Natalia brachte Wasser und Verbandzeug. Mit ängstlicher Spannung sah sie zu, wie der Kaplan die Kopfwunde wusch und die Blutkruste löste, indem er zugleich das lockige braune Haar zur Seite strich. Als nun der breite Spalt in der Kopf- und Stirnhaut klaffte, überfiel sie einen Augenblick ein Schwindel, daß sie die Schale mit dem Wasser niedersetzen und sich an das Holzgetäfel der Wand stützen mußte. Sie ächzte leise, als ob sie selbst Schmerz empfände. Rasch aber faßte sie sich wieder und setzte die Handreichungen fort. Das ist eine entsetzliche Wunde, sagte sie, ihrer Beängstigung durch Worte Luft machend.
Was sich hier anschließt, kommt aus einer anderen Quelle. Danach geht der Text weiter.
-- ==== Sys2Proof/Laws/State.lean ====
section
/-! SUPPORT. One lemma per field per update of the state and of a tile: what a write leaves, so that no proof unfolds a record. -/
namespace Sys2Proof.Laws
open Machine

@[simp] theorem setTile_cores (s : State) (u : Nat) (t : Tile) : (s.setTile u t).cores = s.cores := rfl
@[simp] theorem setTile_mem (s : State) (u : Nat) (t : Tile) : (s.setTile u t).mem = s.mem := rfl
@[simp] theorem setTile_l2 (s : State) (u : Nat) (t : Tile) : (s.setTile u t).l2 = s.l2 := rfl
@[simp] theorem setTile_adit (s : State) (u : Nat) (t : Tile) : (s.setTile u t).adit = s.adit := rfl
@[simp] theorem setTile_atomicOnly (s : State) (u : Nat) (t : Tile) : (s.setTile u t).atomicOnly = s.atomicOnly := rfl
@[simp] theorem setTile_dieTlb (s : State) (u : Nat) (t : Tile) : (s.setTile u t).dieTlb = s.dieTlb := rfl
@[simp] theorem setTile_walkCache (s : State) (u : Nat) (t : Tile) : (s.setTile u t).walkCache = s.walkCache := rfl
@[simp] theorem setTile_ctxs (s : State) (u : Nat) (t : Tile) : (s.setTile u t).ctxs = s.ctxs := rfl
@[simp] theorem setTile_hub (s : State) (u : Nat) (t : Tile) : (s.setTile u t).hub = s.hub := rfl
@[simp] theorem setTile_ptime (s : State) (u : Nat) (t : Tile) : (s.setTile u t).ptime = s.ptime := rfl
@[simp] theorem setTile_turn (s : State) (u : Nat) (t : Tile) : (s.setTile u t).turn = s.turn := rfl
@[simp] theorem setTile_sched (s : State) (u : Nat) (t : Tile) : (s.setTile u t).sched = s.sched := rfl
@[simp] theorem setTile_freeCount (s : State) (u : Nat) (t : Tile) : (s.setTile u t).freeCount = s.freeCount := rfl

@[simp] theorem setCore_tiles (s : State) (k : Nat) (c : CoreRec) : (s.setCore k c).tiles = s.tiles := rfl
@[simp] theorem setCore_mem (s : State) (k : Nat) (c : CoreRec) : (s.setCore k c).mem = s.mem := rfl
@[simp] theorem setCore_l2 (s : State) (k : Nat) (c : CoreRec) : (s.setCore k c).l2 = s.l2 := rfl
@[simp] theorem setCore_adit (s : State) (k : Nat) (c : CoreRec) : (s.setCore k c).adit = s.adit := rfl
@[simp] theorem setCore_atomicOnly (s : State) (k : Nat) (c : CoreRec) : (s.setCore k c).atomicOnly = s.atomicOnly := rfl
@[simp] theorem setCore_dieTlb (s : State) (k : Nat) (c : CoreRec) : (s.setCore k c).dieTlb = s.dieTlb := rfl
@[simp] theorem setCore_walkCache (s : State) (k : Nat) (c : CoreRec) : (s.setCore k c).walkCache = s.walkCache := rfl
@[simp] theorem setCore_ctxs (s : State) (k : Nat) (c : CoreRec) : (s.setCore k c).ctxs = s.ctxs := rfl
@[simp] theorem setCore_hub (s : State) (k : Nat) (c : CoreRec) : (s.setCore k c).hub = s.hub := rfl
@[simp] theorem setCore_ptime (s : State) (k : Nat) (c : CoreRec) : (s.setCore k c).ptime = s.ptime := rfl
@[simp] theorem setCore_turn (s : State) (k : Nat) (c : CoreRec) : (s.setCore k c).turn = s.turn := rfl
@[simp] theorem setCore_sched (s : State) (k : Nat) (c : CoreRec) : (s.setCore k c).sched = s.sched := rfl
@[simp] theorem setCore_freeCount (s : State) (k : Nat) (c : CoreRec) : (s.setCore k c).freeCount = s.freeCount := rfl

@[simp] theorem setCtx_tiles (s : State) (c : Nat) (x : Ctx) : (s.setCtx c x).tiles = s.tiles := rfl
@[simp] theorem setCtx_cores (s : State) (c : Nat) (x : Ctx) : (s.setCtx c x).cores = s.cores := rfl
@[simp] theorem setCtx_mem (s : State) (c : Nat) (x : Ctx) : (s.setCtx c x).mem = s.mem := rfl
@[simp] theorem setCtx_l2 (s : State) (c : Nat) (x : Ctx) : (s.setCtx c x).l2 = s.l2 := rfl
@[simp] theorem setCtx_adit (s : State) (c : Nat) (x : Ctx) : (s.setCtx c x).adit = s.adit := rfl
@[simp] theorem setCtx_atomicOnly (s : State) (c : Nat) (x : Ctx) : (s.setCtx c x).atomicOnly = s.atomicOnly := rfl
@[simp] theorem setCtx_dieTlb (s : State) (c : Nat) (x : Ctx) : (s.setCtx c x).dieTlb = s.dieTlb := rfl
@[simp] theorem setCtx_walkCache (s : State) (c : Nat) (x : Ctx) : (s.setCtx c x).walkCache = s.walkCache := rfl
@[simp] theorem setCtx_hub (s : State) (c : Nat) (x : Ctx) : (s.setCtx c x).hub = s.hub := rfl
@[simp] theorem setCtx_ptime (s : State) (c : Nat) (x : Ctx) : (s.setCtx c x).ptime = s.ptime := rfl
@[simp] theorem setCtx_turn (s : State) (c : Nat) (x : Ctx) : (s.setCtx c x).turn = s.turn := rfl
@[simp] theorem setCtx_sched (s : State) (c : Nat) (x : Ctx) : (s.setCtx c x).sched = s.sched := rfl
@[simp] theorem setCtx_freeCount (s : State) (c : Nat) (x : Ctx) : (s.setCtx c x).freeCount = s.freeCount := rfl

@[simp] theorem setColt_tiles (s : State) (c : Nat) (r : ColtRec) : (s.setColt c r).tiles = s.tiles := rfl
@[simp] theorem setColt_cores (s : State) (c : Nat) (r : ColtRec) : (s.setColt c r).cores = s.cores := rfl
@[simp] theorem setColt_mem (s : State) (c : Nat) (r : ColtRec) : (s.setColt c r).mem = s.mem := rfl
@[simp] theorem setColt_l2 (s : State) (c : Nat) (r : ColtRec) : (s.setColt c r).l2 = s.l2 := rfl
@[simp] theorem setColt_adit (s : State) (c : Nat) (r : ColtRec) : (s.setColt c r).adit = s.adit := rfl
@[simp] theorem setColt_atomicOnly (s : State) (c : Nat) (r : ColtRec) : (s.setColt c r).atomicOnly = s.atomicOnly := rfl
@[simp] theorem setColt_dieTlb (s : State) (c : Nat) (r : ColtRec) : (s.setColt c r).dieTlb = s.dieTlb := rfl
@[simp] theorem setColt_walkCache (s : State) (c : Nat) (r : ColtRec) : (s.setColt c r).walkCache = s.walkCache := rfl
@[simp] theorem setColt_ctxs (s : State) (c : Nat) (r : ColtRec) : (s.setColt c r).ctxs = s.ctxs := rfl
@[simp] theorem setColt_ptime (s : State) (c : Nat) (r : ColtRec) : (s.setColt c r).ptime = s.ptime := rfl
@[simp] theorem setColt_turn (s : State) (c : Nat) (r : ColtRec) : (s.setColt c r).turn = s.turn := rfl
@[simp] theorem setColt_sched (s : State) (c : Nat) (r : ColtRec) : (s.setColt c r).sched = s.sched := rfl
@[simp] theorem setColt_freeCount (s : State) (c : Nat) (r : ColtRec) : (s.setColt c r).freeCount = s.freeCount := rfl

@[simp] theorem setGroup_tiles (s : State) (n : Nat) (g : Group) : (s.setGroup n g).tiles = s.tiles := rfl
@[simp] theorem setGroup_cores (s : State) (n : Nat) (g : Group) : (s.setGroup n g).cores = s.cores := rfl
@[simp] theorem setGroup_mem (s : State) (n : Nat) (g : Group) : (s.setGroup n g).mem = s.mem := rfl
@[simp] theorem setGroup_l2 (s : State) (n : Nat) (g : Group) : (s.setGroup n g).l2 = s.l2 := rfl
@[simp] theorem setGroup_adit (s : State) (n : Nat) (g : Group) : (s.setGroup n g).adit = s.adit := rfl
@[simp] theorem setGroup_atomicOnly (s : State) (n : Nat) (g : Group) : (s.setGroup n g).atomicOnly = s.atomicOnly := rfl
@[simp] theorem setGroup_dieTlb (s : State) (n : Nat) (g : Group) : (s.setGroup n g).dieTlb = s.dieTlb := rfl
@[simp] theorem setGroup_walkCache (s : State) (n : Nat) (g : Group) : (s.setGroup n g).walkCache = s.walkCache := rfl
@[simp] theorem setGroup_ctxs (s : State) (n : Nat) (g : Group) : (s.setGroup n g).ctxs = s.ctxs := rfl
@[simp] theorem setGroup_ptime (s : State) (n : Nat) (g : Group) : (s.setGroup n g).ptime = s.ptime := rfl
@[simp] theorem setGroup_turn (s : State) (n : Nat) (g : Group) : (s.setGroup n g).turn = s.turn := rfl
@[simp] theorem setGroup_sched (s : State) (n : Nat) (g : Group) : (s.setGroup n g).sched = s.sched := rfl
@[simp] theorem setGroup_freeCount (s : State) (n : Nat) (g : Group) : (s.setGroup n g).freeCount = s.freeCount := rfl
Der Schädel scheint nicht gespalten zu sein, antwortete er bedächtig. Es wäre freilich fast ein Wunder zu nennen, wenn der Knochen ganz unverletzt geblieben sein sollte. Der Helm hat die Wucht des Hiebes geschwächt, ist aber offenbar gesprengt worden, so daß die Schneide des Schwertes oder der Axt eine lange Bahn reißen konnte. Ein kräftiger Schädel! Ah, hier gibt die Decke dem Druck doch nach – diese scharfe Spitze – ein Knochensplitter. Das hat noch keine Gefahr, wenn das Gehirn nicht verletzt ist. Wäre nur schon auf dem Schlachtfelde ein Verband –
Es hat keine Gefahr? erkundete das Mädchen eifrig, sich an das einzige Wort haltend, das tröstlich klang.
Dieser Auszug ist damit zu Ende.